As shown in figure 1, the mixed biomass 2 is fed into the hopper storage 4 for use in the method. From the hopper 4, the biomass 2 is fed at a controlled speed and then transported on the conveyor 6 to the feed hopper 8. From the feed hopper 8 through the rotary valve at its outlet, the biomass 2 is discharged at a controlled speed into the vacuum turbo separator 12 (described in more detail below). At this stage of the method, the combustible material is separated from the heavier non-combustible material. In the same way, heavy non-combustible material separated from the mixed biomass is discharged into the receiving compartment 14 through the rotary valve 16. The forced air required for this method is provided by the fan 18.

The remaining mixed biomass 2 is then transferred by a stream of air from the vacuum turbo separator 12 to the transfer cyclone 20. The vortex created in it separates the dust from the mixed biomass 2 and displays it through outlet 22, from where it is transferred to the dust filter 24. The remaining mixed biomass is discharged through the outlet a rotary valve 26, through a discharge valve 28, where it can be selectively filed either in the receiving compartment 30, or in the inlet joint 32 of the transfer system with overpressure, while the pushing air is provided by the fan 34. The mixed biomass is either collected or transferred via an overpressure transfer system to an overpressure gravity separator 36 (discussed in more detail below). The overpressure gravity separator 36 is specially designed to separate larger pieces of plastic from combustible biomass material, which allows the remaining mixed biomass and the resulting high-quality biomass fuel product to be discharged through the rotary valve 38 into the receiving compartment 40. The secondary air required for this method is provided by a fan 42. Removing these heavy plastics reduces the content of chlorine and other harmful emissions and thereby provides a more environmentally friendly high-quality biomass fuel product.

Separated pieces of plastic are removed from the gravity separator 36 to a high-performance cyclone 44, in which the plastics are separated from the transferring air and discharged through a rotary valve 46 into the receiving compartment 48. The filtered air is discharged through an exhaust fan 50, and the dust collected on the dust filter 24 is removed through a rotary valve 52 to a hopper storage (not shown) for feeding into a tank or for mixing back with fuel products.

In a vacuum turbo separator 12, as best shown in FIG. 2, mixed biomass 2 is fed at a controlled speed through a rotary air shutter 10 onto an adjustable distribution plate 72. This turns a single waste stream into a uniform wide strip of material 1 that falls like a solid curtain of waste to junction 74 in the turbo / vortex chamber 75 and then to the air-wash column 76.

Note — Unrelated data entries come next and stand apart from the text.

-- ==== Sys2Proof/Laws/Units.lean ====
section
/-!
SUPPORT. Laws/Units.lean: for the units of the part, once, what their shared operations do: terminals and lines, permits, cover
searches, the book store, the fault unit.
-/
namespace Sys2Proof.Machine

/-! ## Notices -/

/-- A set that names a source outside the twelve is no notice set (R178). -/
theorem noticeSetOf_none {b : BitVec 16} (h : 4096 ≤ b.toNat) : noticeSetOf b = none := by
  unfold noticeSetOf; rw [if_neg (by omega)]

/-- A set of the twelve sources, as it is read (R178). -/
theorem noticeSetOf_some {b : BitVec 16} (h : b.toNat < 4096) : noticeSetOf b = some (b.setWidth 12) := by
  unfold noticeSetOf; rw [if_pos h]

/-! ## Permits and overrides -/

/-- A refresh keeps the number of an entry. -/
theorem refreshed_number (p : Permit) (d : Nat) : (p.refreshed d).number = p.number := by
  unfold Permit.refreshed; split <;> rfl

/-- The register after the permit read of one number: that entry refreshed, every other as before (R124). -/
theorem lookup_refreshIn (l : List Permit) (n d m : Nat) :
    lookup Permit.number m (refreshIn l n d) =
      (lookup Permit.number m l).map fun p => if m = n then p.refreshed d else p := by
  induction l with
  | nil => rfl
  | cons p l ih =>
    unfold refreshIn lookup at *
    rw [List.map_cons, List.find?_cons, List.find?_cons]
    have hk : Permit.number (if p.number = n then p.refreshed d else p) = p.number := by
      split
      · exact refreshed_number p d
      · rfl
    rw [hk]
    by_cases h : p.number = m
    · simp [h]
    · have : (p.number == m) = false := by simpa using h
      rw [this]; exact ih

/-- In a register kept in its order the first entry found is the one of lowest number. -/
theorem find_lowest (P : Permit → Prop) (f : Permit → Bool) (hf : ∀ p, f p = true ↔ P p) (l : List Permit)
    (hr : Rising Permit.number l) (p : Permit) (h : lowestOf P l p) : l.find? f = some p := by
  obtain ⟨hm, hp, hlow⟩ := h
  induction l with
  | nil => cases hm
  | cons a l ih =>
    rw [List.find?_cons]
    by_cases ha : P a
    · rw [(hf a).mpr ha]
      rcases List.mem_cons.mp hm with rfl | hml
      · rfl
      · have h1 := (List.pairwise_cons.mp hr).1 p hml
        have h2 := hlow a (by simp) ha
        exact absurd h1 (by omega)
    · rw [show f a = false from by rw [Bool.eq_false_iff]; exact fun hh => ha ((hf a).mp hh)]
      rcases List.mem_cons.mp hm with rfl | hml
      · exact absurd hp ha
      · exact ih hr.tail hml (fun q hq => hlow q (List.mem_cons_of_mem _ hq))

/-- The entry of lowest number is the first one found. -/
theorem lowest_find (P : Permit → Prop) (f : Permit → Bool) (hf : ∀ p, f p = true ↔ P p) (l : List Permit)
    (hr : Rising Permit.number l) (p : Permit) (h : l.find? f = some p) : lowestOf P l p := by
  induction l with
  | nil => cases h
  | cons a l ih =>
    rw [List.find?_cons] at h
    by_cases ha : f a = true
    · rw [ha] at h; cases h
      refine ⟨by simp, (hf _).mp ha, ?_⟩
      intro q hq _
      rcases List.mem_cons.mp hq with rfl | hq
      · exact Nat.le_refl _
      · exact Nat.le_of_lt ((List.pairwise_cons.mp hr).1 q hq)
    · simp only [Bool.not_eq_true] at ha
      rw [ha] at h
      obtain ⟨h1, h2, h3⟩ := ih hr.tail h
      refine ⟨List.mem_cons_of_mem _ h1, h2, ?_⟩
      intro q hq hP
      rcases List.mem_cons.mp hq with rfl | hq
      · rw [(hf _).mpr hP] at ha; cases ha
      · exact h3 q hq hP

/-! ## Terminals -/

/-- A number out of range names no terminal. -/
theorem terminalOf_none {k : Nat} (h : k < 1 ∨ 16 < k) : terminalOf k = none := by
  unfold terminalOf rowNumber; rw [dif_neg (by omega)]

/-- A number of 1 to 16 names one terminal. -/
theorem terminalsOf_number (n : Line) : terminalsOf n.number = some [n] := by
  unfold terminalsOf; rw [if_neg (by simp [Line.number]), terminalOf_number]; rfl

/-- A number above 16 names none. -/
theorem terminalsOf_none {k : Nat} (h : 16 < k) : terminalsOf k = none := by
  unfold terminalsOf; rw [if_neg (by omega), terminalOf_none (Or.inr h)]; rfl

/-- A change of the entries of one terminal. -/
theorem onEntries_one (n : Line) (f : Entry → Entry) (s : State) : onEntries [n] f s = onEntry n f s := by
  have : (onEntries [n] f s).table = (onEntry n f s).table := by
    rw [onEntries_table, onEntry_table]
    apply table_ext; intro i
    rw [row_ofFn, row_change]
    by_cases h : i = n
    · subst h; simp
    · simp [h]
  unfold onEntries onEntry at *
  simp only at this
  rw [this]

/-- A change of the entries of all terminals. -/
theorem onEntries_all (f : Entry → Entry) (s : State) :
    onEntries (List.finRange 16) f s = { s with table := Vector.ofFn fun n => f (row s.table n) } := by
  unfold onEntries
  have : (Vector.ofFn fun n => if (List.finRange 16).contains n then f (row s.table n) else row s.table n) = Vector.ofFn fun n => f (row s.table n) := by
    apply table_ext; intro n
    rw [row_ofFn, row_ofFn, if_pos (by simp)]
  rw [this]

/-- While the blocks run an event is taken. -/
theorem whenRunning_true {s : State} (h : running s = true) (f : State → State) : whenRunning f s = f s := by
  unfold whenRunning; rw [h]; rfl

/-- A frame of no request kind on a free line is answered BAD_FIELD at once. -/
theorem takeFrame_free_none {s : State} {n : Line} (h : lineFree s n) (ok : Bool) (act : State → State) :
    takeFrame n none ok act s = replyAtOnce n .badField false (heard n s) := by
  obtain ⟨-, hst, -, -⟩ := h
  unfold takeFrame
  rcases hst with hst | hst <;> simp [hst]

/-- A request in range from an UNCONFIGURED terminal is answered NOT_CONFIGURED at once. -/
theorem takeFrame_notConfigured {s : State} {n : Line} (h : lineFree s n) (ha : (row s.table n).active = false) (k : RequestKind)
    (hk : k ≠ .hello) (act : State → State) :
    takeFrame n (some k) true act s = replyAtOnce n .notConfigured false (heard n s) := by
  obtain ⟨-, hst, -, -⟩ := h
  unfold takeFrame
  rcases hst with hst | hst <;> simp [hst, ha, hk]

/-- A HELLO on a free line is accepted, whether or not the terminal is ACTIVE. -/
theorem takeFrame_hello {s : State} {n : Line} (h : lineFree s n) (act : State → State) :
    takeFrame n (some .hello) true act s = act (asTaken s n .hello) := by
  obtain ⟨-, hst, -, -⟩ := h
  unfold takeFrame asTaken
  rcases hst with hst | hst <;> simp [hst]

/-- A frame on a PENDING line is answered BUSY. -/
theorem takeFrame_pending {s : State} {n : Line} (h : (row s.lines n).state = .pending) (k : Option RequestKind) (ok : Bool)
    (act : State → State) : takeFrame n k ok act s = replyAtOnce n .busy true (heard n s) := by
  unfold takeFrame; rw [h]

/-- What a withdrawal does at the quote engine. -/
theorem withdraw_engine (n : Line) (b : Bool) (s : State) :
    (withdraw n b s).engine = { s.engine with slots := put s.engine.slots (lineSlot n) none } := by
  unfold withdraw
  by_cases h : (row s.engine.slots (lineSlot n)).isSome = true
  · rw [if_pos h]; cases b <;> rfl
  · rw [if_neg h]
    have : row s.engine.slots (lineSlot n) = none := by simpa using h
    have hp : put s.engine.slots (lineSlot n) none = s.engine.slots := by
      conv_rhs => rw [← put_row_self s.engine.slots (lineSlot n), this]
    rw [hp]

/-- A disturbance has the effects of R89 on the transaction. -/
theorem disturb_disturbed (n : Line) (b : Bool) (s : State) : disturbed n b s (disturb n b s) := by
  unfold disturbed
  have hq : (disturb n b s).quotes = put s.quotes n none := by unfold disturb; rw [markWalk_quotes, withdraw_quotes]; rfl
  have he : (disturb n b s).engine = { s.engine with
      slots := put s.engine.slots (lineSlot n) none
      walk := s.engine.walk.map fun w => if w.slot = lineSlot n then w.marked b else w } := by
    unfold disturb markWalk
    rw [onEngine_engine, withdraw_engine, cancelQuote_engine]
  rw [hq, he]
  exact ⟨row_put_self _ _ _, sameBut_put _ _ _, row_put_self _ _ _, sameBut_put _ _ _, rfl, rfl⟩

/-- A line reset withdraws without an answer. -/
theorem disturb_lines_reset (n : Line) (s : State) : (disturb n true s).lines = s.lines := by
  unfold disturb markWalk
  rw [onEngine_lines]
  unfold withdraw
  split <;> rfl

/-- The request withdrawn is answered. -/
theorem disturb_withdrawn (n : Line) (s u : State) (st : Status) (hl : u.lines = s.lines) (he : u.engine = s.engine) (hst : goneStatus u n = st) :
    withdrawnAnswered s (disturb n false u) n st := by
  constructor
  · intro hn
    unfold disturb markWalk
    rw [onEngine_lines]
    unfold withdraw
    rw [cancelQuote_engine, he, hn]
    exact hl
  · intro hn
    have hs : (row (cancelQuote n u).engine.slots (lineSlot n)).isSome = true := by
      rw [cancelQuote_engine, he]; cases h : row s.engine.slots (lineSlot n) <;> simp_all
    let v := onEngine (fun e => { e with slots := put e.slots (lineSlot n) none }) (cancelQuote n u)
    have hv : withdraw n false (cancelQuote n u) = answerPending n (goneStatus v n) .empty v := by
      unfold withdraw; rw [if_pos hs]; rfl
    have hg : goneStatus v n = st := by rw [← hst]; rfl
    have hd : disturb n false u = markWalk n false (answerPending n st .empty v) := by
      unfold disturb; rw [hv, hg]
    have he2 : envelopeOf (markWalk n false (answerPending n st .empty v)) n = envelopeOf (answerPending n st .empty v) n := envelopeOf_congr n rfl rfl rfl
    have ha := answerPending_comes (u := v) (n := n) (s := s) hl st .empty
    rw [hd]
    unfold answerComes at *
    rw [he2]
    exact ha

/-- What a change of mode does (R89, R90, R91). -/
theorem changeMode_spec (n : Line) (f : Entry → Entry) (s : State) (hf : ∀ e, (f e).active = e.active) :
    onlyChanges [.table, .quotes, .engine, .lines] s (changeMode n f s) ∧ row (changeMode n f s).table n = f (row s.table n) ∧
      sameBut n s.table (changeMode n f s).table ∧
      disturbed n false s (changeMode n f s) ∧
      withdrawnAnswered s (changeMode n f s) n (if (row s.table n).active then .stale else .notConfigured) := by
  refine ⟨(changeMode_frame s n f).mono (by decide), ?_, ?_, ?_, ?_⟩
  · unfold changeMode; rw [disturb_table, onEntry_table, row_change_self]
  · unfold changeMode; rw [disturb_table, onEntry_table]; exact sameBut_change _ _ _
  · exact disturb_disturbed n false (onEntry n f s)
  · apply disturb_withdrawn n s (onEntry n f s) _ rfl rfl
    unfold goneStatus; rw [onEntry_table, row_change_self, hf]

theorem find_first {α} (p : α → Bool) : ∀ (l : List α) (x : α), x ∈ l → p x = true → (∃ a, l.find? p = some a)
  | [], _, h, _ => by cases h
  | a :: l, x, h, hp => by
    rw [List.find?_cons]
    by_cases ha : p a = true
    · exact ⟨a, by rw [ha]⟩
    · simp only [Bool.not_eq_true] at ha
      rw [ha]
      rcases List.mem_cons.mp h with rfl | h
      · rw [ha] at hp; cases hp
      · exact find_first p l x h hp

theorem bool_eq_of_iff {a b : Bool} {P : Prop} (h1 : a = true ↔ P) (h2 : b = true ↔ P) : a = b := by
  cases a <;> cases b <;> simp_all

/-! ## Cover searches -/

/-- No record of the log has the ticket. -/
theorem sessionByTicket_none (log : List Session) (t : Ticket) (h : ∀ r ∈ log, r.ticket ≠ t) : sessionByTicket log t = none := by
  unfold sessionByTicket
  rw [List.find?_eq_none]; intro x hx; simpa using h x (List.mem_reverse.mp hx)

Vacuum turbo separator 12 operates under vacuum. An adjustable amount of air 78 is drawn by the fan 18 into the separator 12 through a series of adjustable air inlets 80, which may contain a filter and are designed to provide a variable speed profile. Air flows down into the interior of the separator 12 to the joint 82, where it rotates 180 ° and then flows at a low speed; in this embodiment, at a speed of 5 to 15 m / s, then upward through the air-washing column 76 in the opposite direction with respect to the flow of material 1 into the turbo chamber 75. The geometry of the turbo chamber 75, the flow of air into the turbo chamber, and the fall of the material are intended to create a vortex from rotating material 3 in turbocharger 75. This centrifuges the denser material and agglomerated product 5 and accelerates the air, which allows the removal of lighter separated materials 7 by air flow through the accelerating chamber 84 at a speed of approximately 20 m / s and then through a bend to the transfer pipe 86. At this time, the denser material and agglomerated product 5 fall under the action of gravity into the air-washing column 76, which is maintained under vacuum and causes a decrease in the speed of the remaining lighter product 9, then they are rotated through 180 ° to wash out the product stream and the product captured by the air stream 78 and then return them to the air-washing column 78 and output through the accelerating chamber 84. The denser waste components 5 continue They can fall into the air-washing column and from there they are removed through the rotary valve 16 to the receiving compartment 14. The rotary valves 16 and 10 provide the separator under vacuum.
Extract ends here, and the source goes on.